Things you need to know, but nobody tells you

 

Biggest Surprises


"Make It What You Want...
Most people are surprised to learn that a career in technical writing is flexible and can be what you want it to be. With technology constantly changing you can pick what part of technology really gets you excited and focus on that area. It can also be a really creative position or an extremely focused and rudimentary position. It's totally up to each writer." (Technical Writer; 2014)

Career: 9 years of experience, currently based in Nebraska, male
School: Studied Advertising at Iowa State University in Iowa; completed Bachelor degree in 2003


"Job Searching Requires Relationships And Networking...
Most people are surprised about the amount of networking and push-and=pull involved in getting a job in media, especially in the entertainment industry. It's so important to make sure you know someone within the industry and not worried about getting your feet wet." (Copywriter; 2013)

Career: 2 years of experience, currently based in California, male
School: Studied Media & Communications at USC in California; completed Master degree in 2011


"The "Answers" To Many Technological Problems Are Easily Accessible...
-I was surprised by how many computer problems can be resolved simply by conducting a Google search and following routine directions. -Most people are surprised by how much corporations depend on the work my staff my does." (Technical Writer; 2013)

Career: 2 years of experience, currently based in Massachusetts, male
School: Studied Computer Science at Assumption College in Massachusetts; completed Bachelor degree in 2011


"Unknown Scope Of Job Opportunities...
I didn't feel like I got many real practical job options/experience in school besides learning some skills. It felt like a lot of people went on to do different things because they weren't really sure what they could do and where that would take them with a career." (Researcher; 2013)

Career: 2 years of experience, currently based in Illinois, female
School: Studied Art History/ Art And Design at DePaul University in Illinois; completed Bachelor degree in 2011


"Many Kinds Of Writers...
When most people think about writing, they think of creative writing. But writers can go into all kinds of fields where they are part of a team. You can go into creative writing, of course, or journalism. But you can also focus on science and technology and become a technical writer. Grant writing is another way to use writing as a basis for a career." (Writer; 2013)

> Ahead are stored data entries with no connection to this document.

-- ==== Sys2Proof/Machine/Memory.lean ====
section
/-! DEFINITION. Issue of loads, stores, atomics and line operations (04 R128 to R130, 09 R219 to R238), the steps in which they
read, perform and complete (01 R28, 08 R204 to R206), and the steps of remote accesses (20 R414 to R417). -/

namespace Sys2Proof.Machine

/-! ### Values -/

/-- What LD delivers for the bytes it read (04 R129). -/
def loadVal (ty : Ty) (bs : List Byte) : Nat :=
  let n := ofBytes bs
  if ty == .i8 then ((BitVec.ofNat 8 n).signExtend 32).toNat else n

/-- One element of an LDMX (09 R225): a NaN element or scale gives the canonical NaN without a flag. -/
def ldmxElem (dt fmt : Ty) (scale : BitVec 8) (e : Nat) : FRes :=
  if scale == 255#8 then { bits := rne dt (.nan false) }
  else match decodeF fmt e with
    | .fin n m x => roundTo dt .rne false (.fin n m (x + (scale.toNat : Int) - 127))
    | .inf n => roundTo dt .rne false (.inf n)
    | .nan _ => { bits := rne dt (.nan false) }

def ldmxTy (dt : Nat) : Ty :=
  match dt with
  | 0 => .f32
  | 1 => .f16
  | _ => .bf16

/-- What LDMX delivers: n elements packed, and its flags. -/
def ldmxVal (dt n : Nat) (fmt : Ty) (scale : BitVec 8) (bs : List Byte) : Nat × FFlags :=
  let rs := (unpack fmt.width n (ofBytes bs)).map (ldmxElem (ldmxTy dt) fmt scale)
  (pack (ldmxTy dt).width (rs.map (·.bits)), rs.foldl (fun f r => f ||| r.flags) 0)

/-- The new value of an atomic and its flags; none when a comparison fails (09 R226 to R228). -/
def atomNew (ty : Ty) (op old b c : Nat) : Option (Nat × FFlags) :=
  match op with
  | 0 => some (combine ty 1 old b)
  | 1 => some (combine ty 2 old b)
  | 2 => some (combine ty 3 old b)
  | 3 => some (combine ty 4 old b)
  | 4 => some (combine ty 5 old b)
  | 5 => some (combine ty 6 old b)
  | 6 => some (b, 0)
  | _ => if old == c then some (b, 0) else none

/-! ### Places -/

/-- Translates n bytes of one page for a thread. The place is answered whatever the state of the links: checks of its class come
before a failure on the way to it (09 R223). A page request names a thread as its source, for an intersection program's own access
too (log 77). -/
def State.placePage (s : State) (th : Thread) (sup : Bool) (va : Dword) (n : Nat) (k : Kind) : State × Place :=
  match s.translate (s.spaceOf th) va k sup with
  | (s1, .request) => let (s2, tag) := s1.requestPage (s.spaceOf th) va k 0; (s2, .waiting tag)
  | (s1, .fail f) => (s1, .failed f va)
  | (s1, .ok e lv) =>
    match s1.physClass e (leafPa e lv va) n (k == .write) (th.unit == .service && sup) with
    | .failed f _ => (s1, .failed f va)
    | p => (s1, p)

Career: 15 years of experience, currently based in Pennsylvania, female
School: Studied English at University Of Mississippi in Mississippi; completed Master degree in 1996


"Writing Careers: Not So Creative Or Lucrative...
1. There were much fewer opportunities for creative writing work than I had anticipated. 2. Most of the work concerning writing pay much less than I anticipated, a fact that requires me to hold at least two jobs at once." (Writer; 2013)

Career: 5 years of experience, currently based in Georgia, male
School: Studied Communications at NYU in New York; completed Master degree in 2004


"Communications Skills Are Important...
Despite not having a very technical background, and not excelling in math and sciences in high school or college, I am surprised to find myself working in a very technical field right now. My success has been in being able to understand technology and communicate it to other people in a language that is easy for them to understand." (Writer And Consultant; 2013)

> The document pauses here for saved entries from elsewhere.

/-- COPY_PROGRESS: of a resident group or of one that is saved (17 R375), bytes of a copy are written and complete to system scope, and its slot receives their event; the bytes of the
last event wait for COPY_RETIRE. `n` chooses the first byte, `q` bounds the length. -/
def execCopyProgress (s : State) : Host.Outcome State Fault Refusal :=
  match s.cmd? s.arg.a with
  | none => .next s
  | some (g, c) =>
    let isCopy := match c.kind with
      | .copy .. | .copyt .. => true
      | _ => false
    .next (
      if !isCopy || c.fault.isSome || c.tag.isSome || !s.beforeDone c then s
      else match s.nextPiece c with
      | none => s
      | some (o, n, r) =>
        if s.conflicts g c (pieceTouches r) || s.aliased g c r.src n || s.aliased g c r.dst n then s
        else match s.pieceRead g c.id r.src n with
          | (s1, .ok bs) =>
            match s1.pieceWrite g c.id r.dst bs with
            | (s2, .ok _) =>
              let left := takeOut o n c.left
              let s3 := (s2.farDone (.cmd c.id)).modCmd g.id c.id fun x =>
                { x with left := left, started := true, sent := if left.isEmpty then x.sent else x.sent + n }
              (match c.slot, left.isEmpty with
                | some k, false => s3.slotEvent g.id k 0 0 n (some c.issuer)
                | _, _ => s3)
            | (s2, w) => s2.pieceStop g c w
          | (s1, w) => s1.pieceStop g c w)

/-- Bytes of a copy: the b total of its events. -/
def Cmd.total (c : Cmd) : Nat :=
  match c.kind with
  | .copy _ _ n => n
  | .copyt _ _ r _ => boxBytes r
  | _ => 0

/-- A copy leaves its thread's counter. -/
def State.retireCopy (s : State) (g : Group) (c : Cmd) : State :=
  ((s.farDrop (.cmd c.id)).dropCmd g.id c.id).modThread c.thread fun x => { x with cnt := { x.cnt with copies := x.cnt.copies - 1 } }

/-- COPY_RETIRE: the last event of a finished copy is applied, and its counter falls (11 R256). -/
def execCopyRetire (s : State) : Host.Outcome State Fault Refusal :=
  match s.cmd? s.arg.a with
  | none => .next s
  | some (g, c) =>
    match c.kind with
    | .copy .. | .copyt .. =>
      .next (if !c.left.isEmpty || c.fault.isSome then s
        else
          let s1 := match c.slot with
            | some k => s.slotEvent g.id k 1 0 (c.total - c.sent) (some c.issuer)
            | none => s
          s1.retireCopy g c)
    | _ => .next s

/-- COPY_FAULT: a copy that met a fault stops, its slot faults or a record is written, and it retires (11 R258). -/
def execCopyFault (s : State) : Host.Outcome State Fault Refusal :=
  match s.cmd? s.arg.a with
  | none => .next s
  | some (g, c) =>
    match c.kind, c.fault with
    | .copy .., some (f, a) | .copyt .., some (f, a) => .next ((s.cmdFault g c f a).retireCopy g c)
    | _, _ => .next s

end Sys2Proof.Machine
end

Career: 17 years of experience, currently based in New York, male
School: Studied Writing at UCSD in California; completed Bachelor degree in 1995


"Companies Careful About Hiring...
I have had to use more translation work than I thought. Also, what surprised me is that I enjoyed technical work such as programming a lot less in the "real world" than I did when I was at school. I was somewhat surprised at the depth of software packages that private companies made and sold, I had thought them to be less or the same as open source alternatives I used in school. I have also found that despite the demand for software engineers, companies are VERY VERY picky about people's backgrounds and are more willing to treat employees as niche assets than complex, adaptable, real people." (Technical Writer; 2013)

Career: 1 years of experience, currently based in California, male
School: Studied Electrical Engineering at Stanford University in California; completed Master degree in 2009

Best & Worst Things About This Career


Information Systems Writer: "The part I like the best is my freedom. I can take my laptop out to the far reaches of the world and work on massive projects for my customers. The bad part is also my freedom. I say that because you have to stay extremely focused when you have so much freedom." (2011)


Documentation Specialist: "The best part of my job is the people I work with. I learn a great deal from the technical experts. They respect my contributions and are accepting of my help. I also enjoy getting to work on reporting about our content. It is an area that I have typically not been responsible for. This helps me grow as an employee. I have to look at things in a more analytical way. I guess the worst part of my job is that at times I have unrealistic goals for completing a project." (2010)


Technical Writer: "The best part of my job is that I'm working with very bright and interesting people. I can also work at home which allows me to be around for my family. My company allows complete flexibility in when and where I complete my work. The worst part of the job is that I'm required to travel. This is tough because I'm a mom and I don't like to be away from my kids. But for many, this is a bonus!" (2010)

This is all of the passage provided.